L’article 1240 du code civil, dispose: «'Tout fait quelconque de l’homme, qui cause à autrui un dommage, oblige celui par la faute duquel il est arrivé à le réparer».
Il incombe aux parties qui sollicitent l’octroi de dommages-intérêts d’établir que le responsable de leur préjudice a commis une faute faisant dégénérer son droit fondamental d’agir en justice en abus.
En l’espèce, l’exercice de l’action tant des appelants que des intimés ne présente aucun caractère fautif. En conséquence, en l’absence de preuve d’une faute commise par la partie adverse, il convient de rejeter la demande de dommages-intérêts formée par Madame [K] [L] et Monsieur [T] [O], et par [U], [V] [W], Madame [H], [Y] [W] épouse [F], Monsieur [X], [E] [W] et Monsieur [B], [N], [A] [W].

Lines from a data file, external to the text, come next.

-- ==== Sys2Proof/Machine/DrkFault.lean ====
section
/-! DEFINITION. A program's fault and the end of an event (R109, R114-R117, R141). -/

namespace Sys2Proof.Machine

/-- Fault codes (Table DRK-5). -/
def fcIllegal : Nat := 1
def fcUnmapped : Nat := 2
def fcMisaligned : Nat := 3
def fcLocal : Nat := 4
def fcShared : Nat := 5
def fcWindow : Nat := 6
def fcCsrDenied : Nat := 7
def fcUncorrectable : Nat := 8
def fcBudget : Nat := 9
def fcEngineArg : Nat := 10
def fcPailOwner : Nat := 11
def fcCode : Nat := 12

/-- A posted operation has taken effect or is on its way: its unit has answered, its clone is being made, its cipher block
has been issued, or its remote operation has been sent (R117). -/
def State.opStands (s : State) (id : Nat) (o : Op) : Bool :=
  o.res.isSome ||
    match o.kind with
    | .clone => true
    | .cblk .. => s.cph.issue.any (fun b => b.op == id) || s.cph.aes.any fun e => e.2.op == id
    | .renq .. => !s.fab.wait.any fun x => x.2.2 == .op id
    | .rmsg dev _ => dev != s.self && !s.fab.wait.any fun x => x.2.2 == .op id
    | _ => false

/-- A context's pending engine operations lose their event: what stands goes on without it, and the others are cancelled,
their frames returning to the pool (R116, R117). -/
def State.orphanOps (s : State) (c : Nat) : State :=
  let off := s.drk.ops.filter fun o => o.2.ctx == c && !s.opStands o.1 o.2
  let gone (id : Nat) : Bool := off.any fun o => o.1 == id
  let lose (o : Op) : Op := if o.ctx = c then { o with orphan := true } else o
  let left : SMap Op := (s.drk.ops.filter fun o => !gone o.1).map fun o => (o.1, lose o.2)
  let s1 := { s with
    drk := { s.drk with ops := left },
    cph := { s.cph with wait := s.cph.wait.filter fun id => !gone id },
    fab := { s.fab with wait := s.fab.wait.filter fun x => match x.2.2 with | .op id => !gone id | _ => true } }
  s1.dropFrames (off.filterMap fun o => o.2.frame)

/-- The last step of every end of an event (R141, R116): its grants return, the chain of passes of a frame not churned is
over, and the context takes no more of it. -/
def State.leaveEvent (s : State) (c : Nat) (chain : Bool) : State :=
  let x := s.ctx c
  let s1 := s.returnAll x.grants
  let s2 := if chain && x.frame.isSome then s1.chainOver x.epoch x.indir else s1
  (s2.orphanOps c).count c 0x03 |>.idleCtx c

/-- An event ends by a fault with no recovery (R116): its pails return, its pending operations are cancelled, and it is
counted and logged as a drop. -/
def State.faultEnd (s : State) (c : Nat) : State :=
  let s1 := s.dropFrames (s.ctx c).owned
  let s2 := s1.withdraw fun l => l.req == 6 && l.index == c
  (((s2.leaveEvent c true).bump DRK_DROP_FAULT).logLim (0x1000 + 2 * 128 + c / 4) 6 0x03 0 c)

/-- A fault (R114, R115): recorded, counted and logged; the context goes on at the image's fault entry with 64 more
instructions, or the event ends. -/
def State.fault (s : State) (c code : Nat) (addr : Word) : State :=
  let x := s.ctx c
  let k := c / 4
  let img := s.coreImage k
  let s1 := s.fs DRK_CORE_STATE DRK_CORE_STATE_LAST_FAULT code [k]
  let s2 := s1.fs DRK_CORE_STATE DRK_CORE_STATE_FAULTS (min 0xFFFF (s1.fg DRK_CORE_STATE DRK_CORE_STATE_FAULTS [k] + 1)) [k]
  let s3 := ((s2.logEv 6 0x05 x.pc (c + code * 2 ^ 16 + img.id * 2 ^ 32)).count c 0x04).tagUpd c fun t =>
    { t with flags := t.flags + 1024, code }
  if img.faultEntry != noEntry && !x.inFault then
    s3.setCtx c { s3.ctx c with
      st := .running, pc := img.faultEntry, budget := x.budget + 64, faultCode := code, faultPc := x.pc, faultAddr := addr,
      inFault := true, blocked := .nothing, guardN := 0, guardSquash := false }
  else s3.faultEnd c

/-- The drain of END is over (R141): every posted operation of the event has completed, and every posted store has taken
effect. -/
def State.drained (s : State) (c : Nat) : Bool :=
  !(s.drk.ops.any fun o => o.2.ctx == c && !o.2.orphan) && !s.storesBefore c s.drk.nextOp

/-- The value that a load of `n` bytes puts into its register. -/
def loadVal (n v : Nat) (signed : Bool) : Word :=
  if signed then BitVec.ofInt 64 (sgn (8 * n) v) else BitVec.ofNat 64 (v % 2 ^ (8 * n))

/-- The data of a load through the fabric window reaches its context (R365): a status other than OK and DOMAIN_DOWN, or
data that met an uncorrectable word, is a fault. -/
def State.loadBack (s : State) (c st v : Nat) (ue : Bool) : State :=
  let x := s.ctx c
  match x.st, x.blocked with
  | .waiting, .load d n a sg =>
    if st = esUnreachable then s.fault c fcUnmapped (BitVec.ofNat 64 a)
    else if ue then s.fault c fcUncorrectable (BitVec.ofNat 64 a)
    else s.setCtx c { x.setReg d (loadVal n v sg) with st := .running, blocked := .nothing, pc := x.pc + 1 }
  | _, _ => s

end Sys2Proof.Machine
end

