/-- The full mirrored state as changes (Table BND-2). -/
def State.snapshot (s : State) : List Mir :=
  (s.homeList.flatMap fun n => (List.range 32).map fun m => Mir.word n m (s.cw n m)) ++
    (s.wmac.granted.map Mir.lease) ++
    (s.homeList.map fun n => Mir.sta n (s.rg AIR_STA [n]).toNat) ++
    (s.homeList.flatMap fun n => (List.range 8).flatMap fun t =>
      [Mir.qcfg (8 * n + t) 0 (s.rg AIR_QCFG0 [8 * n + t]).toNat, Mir.qcfg (8 * n + t) 1 (s.rg AIR_QCFG1 [8 * n + t]).toNat]) ++
    (s.ownKeys.map fun k => Mir.key k (s.rg CPH_KEY_CTL [k]).toNat (s.rg CPH_KEY_LIMIT [k]).toNat (s.rg CPH_KEY_WARN [k]).toNat
      ([0, 1, 2, 3].flatMap fun w => leBytes 8 (s.rg CPH_KEY_MAT [k, w]).toNat))

/-- Send changes one after another. -/
def State.mirrorAll (s : State) : List Mir → State
  | [] => s
  | m :: t => State.mirrorAll (s.mirror m) t

/-- The values held at the start of CATCHUP, which R376 gates against until the snapshot is acknowledged. -/
def State.ackHeld (s : State) : List Nat → State
  | [] => s
  | n :: t => State.ackHeld (((s.ackOne (.word n 4 (s.cw n 4))).ackOne (.word n 6 (s.cw n 6))).ackOne (.word n 7 (s.cw n 7))) t

/-- CATCHUP_START (R382, R379, R375): the bond is up; each device copies its full mirrored state to the other. -/
def execCatchupStart (s : State) : Host.Outcome State Fault Refusal :=
  if !s.bondUp ∨ !s.flag BND_CTL BND_CTL_EN ∨ !(s.bndState = bndDetached ∨ s.bndState = bndSplit) then .next s
  else
    let ks := s.twinKeys
    let s1 := ((s.dropKeys ks).dropKeys s.twinMats).discardMirror
    let s2 := if ks.isEmpty then s1 else s1.logEv 0x31 0x04 0 ks.length
    let s3 := (s2.fs BND_STATUS BND_STATUS_STATE bndCatchup).ackHeld s2.homeList
    let s4 := s3.setBnd { s3.bnd with hbEdge := s3.now, hbSeen := s3.now, misses := 0 }
    let s5 := s4.mirrorAll s4.snapshot
    .next ((s5.setBnd { s5.bnd with snapEnd := s5.bnd.next }).leaseRetry)

/-- CATCHUP_DONE (R382): both copies are acknowledged, and STATE becomes ATTACHED. -/
def execCatchupDone (s : State) : Host.Outcome State Fault Refusal :=
  .next (if s.bondUp ∧ s.bndState = bndCatchup ∧ s.bnd.out.all (fun e => s.bnd.snapEnd ≤ e.1) then s.setBndState bndAttached
    else s)

/-! ## Writes of BND_CTL and BND_CFG (R379, R383-R385) -/

/-- A refused write sets REJ. -/
def State.bndRej (s : State) : State := s.fs BND_STATUS BND_STATUS_REJ 1

/-- EN := 0: the port goes down, the mirror is discarded and the gating is lifted. -/
def State.bndOff (s : State) : State :=
  ((s.fs BND_CTL BND_CTL_EN 0).linkEnables [6]).bndDetach

/-- A write of BND_CTL. -/
def State.bndCtlWrite (s : State) (v : Word) : State :=
  let en := BND_CTL_EN.of v == 1
  let det := BND_CTL_DETACH.of v == 1
  let give := BND_CTL_GIVEBACK.of v == 1
  let st := s.bndState
  if (!en && (st == bndAttached || st == bndDetaching)) || (det && st != bndAttached) ||
      (give && !(st == bndAttached && s.flag BND_STATUS BND_STATUS_TAKEN)) then s.bndRej
  else
    let s1 := s.fs BND_CTL BND_CTL_TKO_EN (BND_CTL_TKO_EN.of v)
    let s2 := if en then (s1.fs BND_CTL BND_CTL_EN 1).linkEnables [6] else s1.bndOff
    let s3 :=
      if det then
        let s3 := s2.setBndState bndDetaching
        s3.setBnd { s3.bnd with detachAt := some (s3.now + 1000000), leaving := true }
      else s2
    if give && !det then s3.setBnd { s3.bnd with giveAt := some (s3.now + 1000000) } else s3

/-- A write of BND_CFG: discarded and logged, with REJ, when out of range or while STATE is not DETACHED. -/
def State.bndCfgWrite (s : State) (v : Word) : State :=
  let miss := BND_CFG_MISS.of v
  if BND_CFG_LEAP.of v < 4096 ∨ miss < 2 ∨ s.bndState ≠ bndDetached then (s.logDiscard (BND_CFG.addr [])).bndRej
  else s.plain BND_CFG [] v
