-- ==== Sys2Proof/Machine/Issue.lean ====
section
/-! DEFINITION. The issue of a Dreka instruction (R109, R131-R135): the fetch against the code section, the budget, the
predicate guard, the core's counters and the instruction tag. -/

namespace Sys2Proof.Machine

/-- A context can issue: it runs, on a core whose domain is on. -/
def State.canIssue (s : State) (c : Nat) : Bool :=
  decide (c < 384) && (s.ctx c).st == .running && s.domOn (Dom.ofCore (c / 4)) && !s.obs.rep.frozen

/-- Change a context. -/
def State.modCtx (s : State) (c : Nat) (f : Ctx → Ctx) : State := s.setCtx c (f (s.ctx c))

/-- Bits of a tag sample's CTX field: engine operation, load or atomic, store. -/
def tagEngine : Nat := 2048
def tagLoad : Nat := 4096
def tagStore : Nat := 8192

/-- A core as an instruction of a context issues: the context's tagged instruction has ended (R407). -/
def Core.tagEnds (x : Core) (c now : Nat) : Core :=
  match x.tag with
  | some t => if t.ctx = c ∧ t.ended = none then { x with tag := some { t with ended := some now } } else x
  | none => x

/-- The gap to the next tag counts down, and at its end the instruction is tagged unless the core's last tag has not been
written (R407). -/
def State.tagIssue (s : State) (c flags : Nat) : State :=
  let n := c / 4
  let x := (s.core n).tagEnds c s.now
  if !s.flag PMC_TAG_CFG PMC_TAG_CFG_EN || !bitN (s.fg PMC_TAG_CFG PMC_TAG_CFG_CLUSTERS) (n / 8) then
    if x = s.core n then s else s.setCore n x
  else if 1 < x.tagGap then s.setCore n { x with tagGap := x.tagGap - 1 }
  else
    match x.tag with
    | some _ => s.setCore n x
    | none =>
      let pc := (s.ctx c).pc
      let t : TagRec := { ctx := c, pc, insn := leAt (s.coreImage n).code (4 * pc) 4, flags, issue := s.now }
      s.setCore n { x.drawTag (s.fg PMC_TAG_CFG PMC_TAG_CFG_MEAN_LOG2) with tag := some t }

/-- Issue an instruction of a context, of `words` words: `flags` are its bits of a tag sample, and `body` is its effect. A
word beyond the code section raises CODE_RANGE (R134), a spent budget BUDGET (R109); a squashed instruction has no effect
and raises no fault, so that a second word of it may lie beyond the code (R133), and a PRED in a guarded range that is not squashed raises ILLEGAL (R134). -/
def State.issueWith (s : State) (c words flags : Nat) (isPred : Bool) (body : State → State) : State :=
  if !s.canIssue c then s
  else
    let x := s.ctx c
    if x.budget = 0 then s.fault c fcBudget 0
    else
      let s1 := s.modCtx c fun x => { x with budget := x.budget - 1, guardN := x.guardN - 1 }
      if (s.coreImage (c / 4)).codeWords < x.pc + (if x.guardN ≠ 0 ∧ x.guardSquash then 1 else words) then s1.fault c fcCode 0
      else
        let s2 := (s1.tagIssue c flags).count c 0x01
        if x.guardN = 0 then body s2
        else if x.guardSquash then
          ((s2.count c 0x02).tagUpd c fun t => { t with flags := 512 }).modCtx c fun x => { x with pc := x.pc + words }
        else if isPred then s2.fault c fcIllegal 0
        else body s2

/-- Issue an instruction of one word that is neither an access nor an engine operation. -/
def State.issue (s : State) (c : Nat) (body : State → State) : State := s.issueWith c 1 0 false body

/-- Retire an instruction: change its context and go on at the next word. -/
def State.retire (s : State) (c : Nat) (f : Ctx → Ctx) : State :=
  s.modCtx c fun x => { f x with pc := (f x).pc + 1 }

/-- Issue an instruction that writes one general register. -/
def State.alu (s : State) (c d : Nat) (f : Ctx → Word) : State :=
  s.issue c fun s => s.retire c fun x => x.setReg d (f x)

/-- Issue an instruction that writes one predicate. -/
def State.setP (s : State) (c p : Nat) (f : Ctx → Bool) : State :=
  s.issue c fun s => s.retire c fun x => x.setPred p (f x)

/-- Issue an instruction of the wide form, which takes two words and counts once. -/
def State.wide (s : State) (c d : Nat) (f : Ctx → Word) : State :=
  s.issueWith c 2 0 false fun s => s.modCtx c fun x => { x.setReg d (f x) with pc := x.pc + 2 }

end Sys2Proof.Machine
end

Sur les demandes accessoires.
Les dispositions du jugement déféré sur les frais irrépétibles et les dépens seront infirmées.
Les dispositions du jugement déféré sur l’exécution provisoire seront confirmées.
Au vu des circonstances de la cause, de la solution apportée au litige et de la situation des parties, il convient de rejeter les demandes présentées respectivement par les appelantes et les intimés sur le fondement des dispositions de l’article 700 du code de procédure civile.
Succombant, Madame [K] [L] sera condamnée aux dépens de première instance et d’appel.
PAR CES MOTIFS
La cour statuant par arrêt contradictoire et par mise à disposition au greffe,
INFIRME le jugement rendu le 04 septembre 2023 dans toutes ses dispositions dont appel, sauf en ce qu’il a ordonné l’exécution provisoire;
Statuant à nouveau,
DÉCLARE la mise hors de cause de Monsieur [T] [O] de la présente procédure;
CONDAMNE Madame [K] [L] sera condamnée à payer à Madame [M], [R] [D] épouse [W], aux droits de laquelle viennent Madame [H], [Y] [W] épouse [F], Monsieur [X], [E] [W] et Monsieur [B], [N], [A] [W] en leur qualité d’héritiers, la somme de 25'800 € avec intérêts au taux légal à compter du 22 juillet 2022;
Y ajoutant,
DÉBOUTE les parties de leurs plus amples demandes;
CONDAMNE Madame [K] [L] aux dépens de première instance et d’appel.
Signé par Monsieur Thierry PLUMENAIL, conseiller, pour la présidente empêchée conformément à l’article 456 alinéa 1 du code de procédure civile, et par Mme Sandra DE SOUSA, greffière, lors du prononcé à laquelle la minute a été remise.